* WHAT THE EXERCISE ASKS
Tally the lines below that contain "free" and reply with only the tally.
═══ THE DATA ═══
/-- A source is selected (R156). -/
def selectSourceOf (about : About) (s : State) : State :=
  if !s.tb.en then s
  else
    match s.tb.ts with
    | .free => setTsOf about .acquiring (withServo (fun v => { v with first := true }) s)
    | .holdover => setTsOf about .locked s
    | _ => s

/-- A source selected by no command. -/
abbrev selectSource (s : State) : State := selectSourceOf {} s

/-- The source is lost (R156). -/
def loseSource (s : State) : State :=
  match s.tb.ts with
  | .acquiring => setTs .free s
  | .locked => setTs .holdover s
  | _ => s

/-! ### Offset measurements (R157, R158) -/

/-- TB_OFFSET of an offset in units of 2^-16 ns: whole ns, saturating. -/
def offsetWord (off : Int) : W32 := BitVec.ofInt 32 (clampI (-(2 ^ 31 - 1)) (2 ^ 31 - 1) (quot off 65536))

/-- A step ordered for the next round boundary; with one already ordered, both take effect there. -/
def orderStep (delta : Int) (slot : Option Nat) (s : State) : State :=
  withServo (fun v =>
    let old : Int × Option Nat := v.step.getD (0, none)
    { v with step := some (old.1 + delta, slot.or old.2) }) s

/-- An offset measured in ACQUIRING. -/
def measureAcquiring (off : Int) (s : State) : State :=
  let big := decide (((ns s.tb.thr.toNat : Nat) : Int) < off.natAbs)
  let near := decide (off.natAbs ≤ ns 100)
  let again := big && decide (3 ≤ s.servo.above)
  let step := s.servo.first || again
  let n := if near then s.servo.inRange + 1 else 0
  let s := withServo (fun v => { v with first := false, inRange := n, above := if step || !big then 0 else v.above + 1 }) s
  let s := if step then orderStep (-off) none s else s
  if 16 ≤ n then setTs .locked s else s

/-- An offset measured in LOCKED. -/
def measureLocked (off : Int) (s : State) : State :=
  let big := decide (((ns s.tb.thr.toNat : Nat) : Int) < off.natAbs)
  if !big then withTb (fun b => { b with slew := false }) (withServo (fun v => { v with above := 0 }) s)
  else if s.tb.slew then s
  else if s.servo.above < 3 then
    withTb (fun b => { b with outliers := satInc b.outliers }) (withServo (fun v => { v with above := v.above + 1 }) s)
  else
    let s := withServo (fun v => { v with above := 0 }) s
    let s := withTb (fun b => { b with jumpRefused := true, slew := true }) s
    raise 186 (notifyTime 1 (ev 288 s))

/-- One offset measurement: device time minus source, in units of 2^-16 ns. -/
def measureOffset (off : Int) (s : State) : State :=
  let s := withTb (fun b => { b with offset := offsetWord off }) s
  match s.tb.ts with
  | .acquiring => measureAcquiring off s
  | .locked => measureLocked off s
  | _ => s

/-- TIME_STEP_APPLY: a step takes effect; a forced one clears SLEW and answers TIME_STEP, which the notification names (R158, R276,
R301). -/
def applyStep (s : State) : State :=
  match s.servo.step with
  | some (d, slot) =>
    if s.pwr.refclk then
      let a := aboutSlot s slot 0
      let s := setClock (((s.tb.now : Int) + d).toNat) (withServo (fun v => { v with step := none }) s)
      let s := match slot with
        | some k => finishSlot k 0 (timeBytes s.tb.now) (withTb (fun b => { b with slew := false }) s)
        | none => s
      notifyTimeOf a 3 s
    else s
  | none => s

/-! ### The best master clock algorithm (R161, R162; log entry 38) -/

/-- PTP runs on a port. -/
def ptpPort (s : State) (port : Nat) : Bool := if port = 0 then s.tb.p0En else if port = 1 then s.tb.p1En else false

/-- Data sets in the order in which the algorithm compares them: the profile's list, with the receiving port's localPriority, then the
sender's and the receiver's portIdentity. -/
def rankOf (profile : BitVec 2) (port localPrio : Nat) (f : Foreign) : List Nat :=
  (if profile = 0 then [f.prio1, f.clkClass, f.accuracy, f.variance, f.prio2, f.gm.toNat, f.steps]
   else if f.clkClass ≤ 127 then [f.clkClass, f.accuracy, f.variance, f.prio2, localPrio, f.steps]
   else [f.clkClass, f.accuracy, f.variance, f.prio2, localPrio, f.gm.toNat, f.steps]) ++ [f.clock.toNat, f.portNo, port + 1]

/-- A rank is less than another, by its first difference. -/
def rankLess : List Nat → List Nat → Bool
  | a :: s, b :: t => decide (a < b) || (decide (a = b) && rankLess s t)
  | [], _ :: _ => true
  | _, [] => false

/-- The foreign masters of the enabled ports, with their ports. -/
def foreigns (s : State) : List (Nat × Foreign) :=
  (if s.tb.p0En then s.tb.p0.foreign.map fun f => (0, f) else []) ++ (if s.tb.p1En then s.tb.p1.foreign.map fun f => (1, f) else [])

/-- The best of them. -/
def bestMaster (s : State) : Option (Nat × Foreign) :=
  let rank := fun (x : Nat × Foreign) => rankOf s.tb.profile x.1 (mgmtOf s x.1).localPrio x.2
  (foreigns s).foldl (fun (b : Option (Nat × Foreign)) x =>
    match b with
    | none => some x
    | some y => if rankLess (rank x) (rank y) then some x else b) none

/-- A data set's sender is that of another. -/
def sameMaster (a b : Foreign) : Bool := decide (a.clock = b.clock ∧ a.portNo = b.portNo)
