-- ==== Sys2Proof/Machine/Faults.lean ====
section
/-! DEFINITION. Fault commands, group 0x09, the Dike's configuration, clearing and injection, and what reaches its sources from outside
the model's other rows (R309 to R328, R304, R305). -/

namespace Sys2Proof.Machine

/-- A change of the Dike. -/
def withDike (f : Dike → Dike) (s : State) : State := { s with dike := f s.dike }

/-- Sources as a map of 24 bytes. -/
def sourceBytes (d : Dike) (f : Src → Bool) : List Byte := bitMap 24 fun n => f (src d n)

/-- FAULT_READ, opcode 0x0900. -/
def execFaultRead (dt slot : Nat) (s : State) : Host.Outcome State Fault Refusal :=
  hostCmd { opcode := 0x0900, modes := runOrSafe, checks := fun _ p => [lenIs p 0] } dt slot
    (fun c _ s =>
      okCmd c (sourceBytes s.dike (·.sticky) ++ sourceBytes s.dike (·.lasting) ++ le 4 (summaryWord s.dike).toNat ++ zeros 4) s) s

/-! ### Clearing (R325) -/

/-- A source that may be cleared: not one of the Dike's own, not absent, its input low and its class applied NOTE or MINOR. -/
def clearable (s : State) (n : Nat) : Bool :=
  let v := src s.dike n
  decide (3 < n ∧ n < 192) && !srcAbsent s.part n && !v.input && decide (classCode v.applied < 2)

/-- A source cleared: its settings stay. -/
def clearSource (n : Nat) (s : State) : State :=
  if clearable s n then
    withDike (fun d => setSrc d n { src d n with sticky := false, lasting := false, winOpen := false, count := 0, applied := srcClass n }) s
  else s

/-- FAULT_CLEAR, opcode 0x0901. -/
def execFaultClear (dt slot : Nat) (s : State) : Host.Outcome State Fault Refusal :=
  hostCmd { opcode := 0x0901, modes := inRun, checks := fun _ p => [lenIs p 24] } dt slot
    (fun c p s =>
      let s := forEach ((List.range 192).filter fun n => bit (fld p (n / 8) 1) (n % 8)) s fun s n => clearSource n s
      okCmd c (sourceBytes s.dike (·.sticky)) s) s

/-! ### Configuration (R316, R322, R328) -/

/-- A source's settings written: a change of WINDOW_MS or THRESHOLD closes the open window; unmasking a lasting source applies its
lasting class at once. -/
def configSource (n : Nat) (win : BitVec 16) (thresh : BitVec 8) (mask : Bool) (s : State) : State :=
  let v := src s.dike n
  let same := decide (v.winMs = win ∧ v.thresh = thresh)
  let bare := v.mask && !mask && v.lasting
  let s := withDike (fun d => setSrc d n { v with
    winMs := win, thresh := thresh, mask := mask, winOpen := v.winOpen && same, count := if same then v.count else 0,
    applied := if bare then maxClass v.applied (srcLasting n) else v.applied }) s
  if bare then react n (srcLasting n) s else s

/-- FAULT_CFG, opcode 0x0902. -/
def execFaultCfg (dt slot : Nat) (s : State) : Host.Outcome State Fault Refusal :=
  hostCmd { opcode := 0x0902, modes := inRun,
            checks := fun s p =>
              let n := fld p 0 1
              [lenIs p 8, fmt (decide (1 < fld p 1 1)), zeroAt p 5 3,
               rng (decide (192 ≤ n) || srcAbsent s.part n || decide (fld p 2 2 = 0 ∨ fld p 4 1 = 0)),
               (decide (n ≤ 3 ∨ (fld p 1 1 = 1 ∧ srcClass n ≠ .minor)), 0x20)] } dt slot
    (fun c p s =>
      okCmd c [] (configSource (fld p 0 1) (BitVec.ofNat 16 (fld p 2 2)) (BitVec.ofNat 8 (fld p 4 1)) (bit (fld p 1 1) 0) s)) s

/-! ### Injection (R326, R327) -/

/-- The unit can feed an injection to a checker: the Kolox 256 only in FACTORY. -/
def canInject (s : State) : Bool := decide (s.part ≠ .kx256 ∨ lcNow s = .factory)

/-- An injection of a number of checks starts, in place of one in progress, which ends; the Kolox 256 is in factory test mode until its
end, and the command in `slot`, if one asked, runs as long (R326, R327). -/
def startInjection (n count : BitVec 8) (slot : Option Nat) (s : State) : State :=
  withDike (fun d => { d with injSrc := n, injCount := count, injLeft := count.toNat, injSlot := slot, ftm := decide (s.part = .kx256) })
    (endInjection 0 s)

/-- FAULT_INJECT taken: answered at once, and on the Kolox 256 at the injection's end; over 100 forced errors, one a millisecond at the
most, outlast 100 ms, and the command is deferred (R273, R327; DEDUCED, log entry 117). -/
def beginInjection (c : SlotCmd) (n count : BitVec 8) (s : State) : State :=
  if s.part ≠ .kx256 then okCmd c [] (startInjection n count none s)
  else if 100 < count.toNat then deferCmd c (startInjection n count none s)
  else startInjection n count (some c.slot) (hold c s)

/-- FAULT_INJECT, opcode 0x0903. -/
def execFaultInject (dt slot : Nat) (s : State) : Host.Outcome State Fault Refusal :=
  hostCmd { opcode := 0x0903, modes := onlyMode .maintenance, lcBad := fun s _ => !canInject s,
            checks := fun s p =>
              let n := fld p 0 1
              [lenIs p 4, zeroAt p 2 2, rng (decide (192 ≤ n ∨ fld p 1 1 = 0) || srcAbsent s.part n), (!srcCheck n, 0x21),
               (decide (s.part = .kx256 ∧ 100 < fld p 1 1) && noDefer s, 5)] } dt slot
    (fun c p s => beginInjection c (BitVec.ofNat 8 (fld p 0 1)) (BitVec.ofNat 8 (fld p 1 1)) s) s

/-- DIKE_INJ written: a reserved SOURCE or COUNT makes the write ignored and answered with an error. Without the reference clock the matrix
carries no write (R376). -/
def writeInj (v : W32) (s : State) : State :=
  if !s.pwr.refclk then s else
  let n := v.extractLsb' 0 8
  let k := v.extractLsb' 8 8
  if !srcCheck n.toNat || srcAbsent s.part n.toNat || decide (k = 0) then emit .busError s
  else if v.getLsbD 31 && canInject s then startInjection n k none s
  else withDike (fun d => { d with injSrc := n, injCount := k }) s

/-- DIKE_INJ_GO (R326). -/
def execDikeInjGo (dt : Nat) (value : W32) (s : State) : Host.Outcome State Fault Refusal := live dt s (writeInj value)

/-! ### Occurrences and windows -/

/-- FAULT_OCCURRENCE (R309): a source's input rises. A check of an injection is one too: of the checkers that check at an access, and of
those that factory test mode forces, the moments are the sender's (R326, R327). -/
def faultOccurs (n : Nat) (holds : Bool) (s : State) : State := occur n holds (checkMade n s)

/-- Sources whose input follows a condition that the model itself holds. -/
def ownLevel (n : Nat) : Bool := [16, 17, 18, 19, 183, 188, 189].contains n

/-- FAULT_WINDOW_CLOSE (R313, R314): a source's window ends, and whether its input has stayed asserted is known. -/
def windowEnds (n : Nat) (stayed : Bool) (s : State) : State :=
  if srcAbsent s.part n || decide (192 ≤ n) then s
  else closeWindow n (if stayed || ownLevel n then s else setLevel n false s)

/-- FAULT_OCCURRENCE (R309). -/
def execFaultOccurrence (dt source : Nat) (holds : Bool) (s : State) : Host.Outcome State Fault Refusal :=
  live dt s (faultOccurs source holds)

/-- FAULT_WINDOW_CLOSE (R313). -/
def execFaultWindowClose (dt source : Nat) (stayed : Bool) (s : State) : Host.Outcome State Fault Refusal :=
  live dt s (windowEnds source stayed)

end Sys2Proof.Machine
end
═══
* SOLVED PROBLEM
2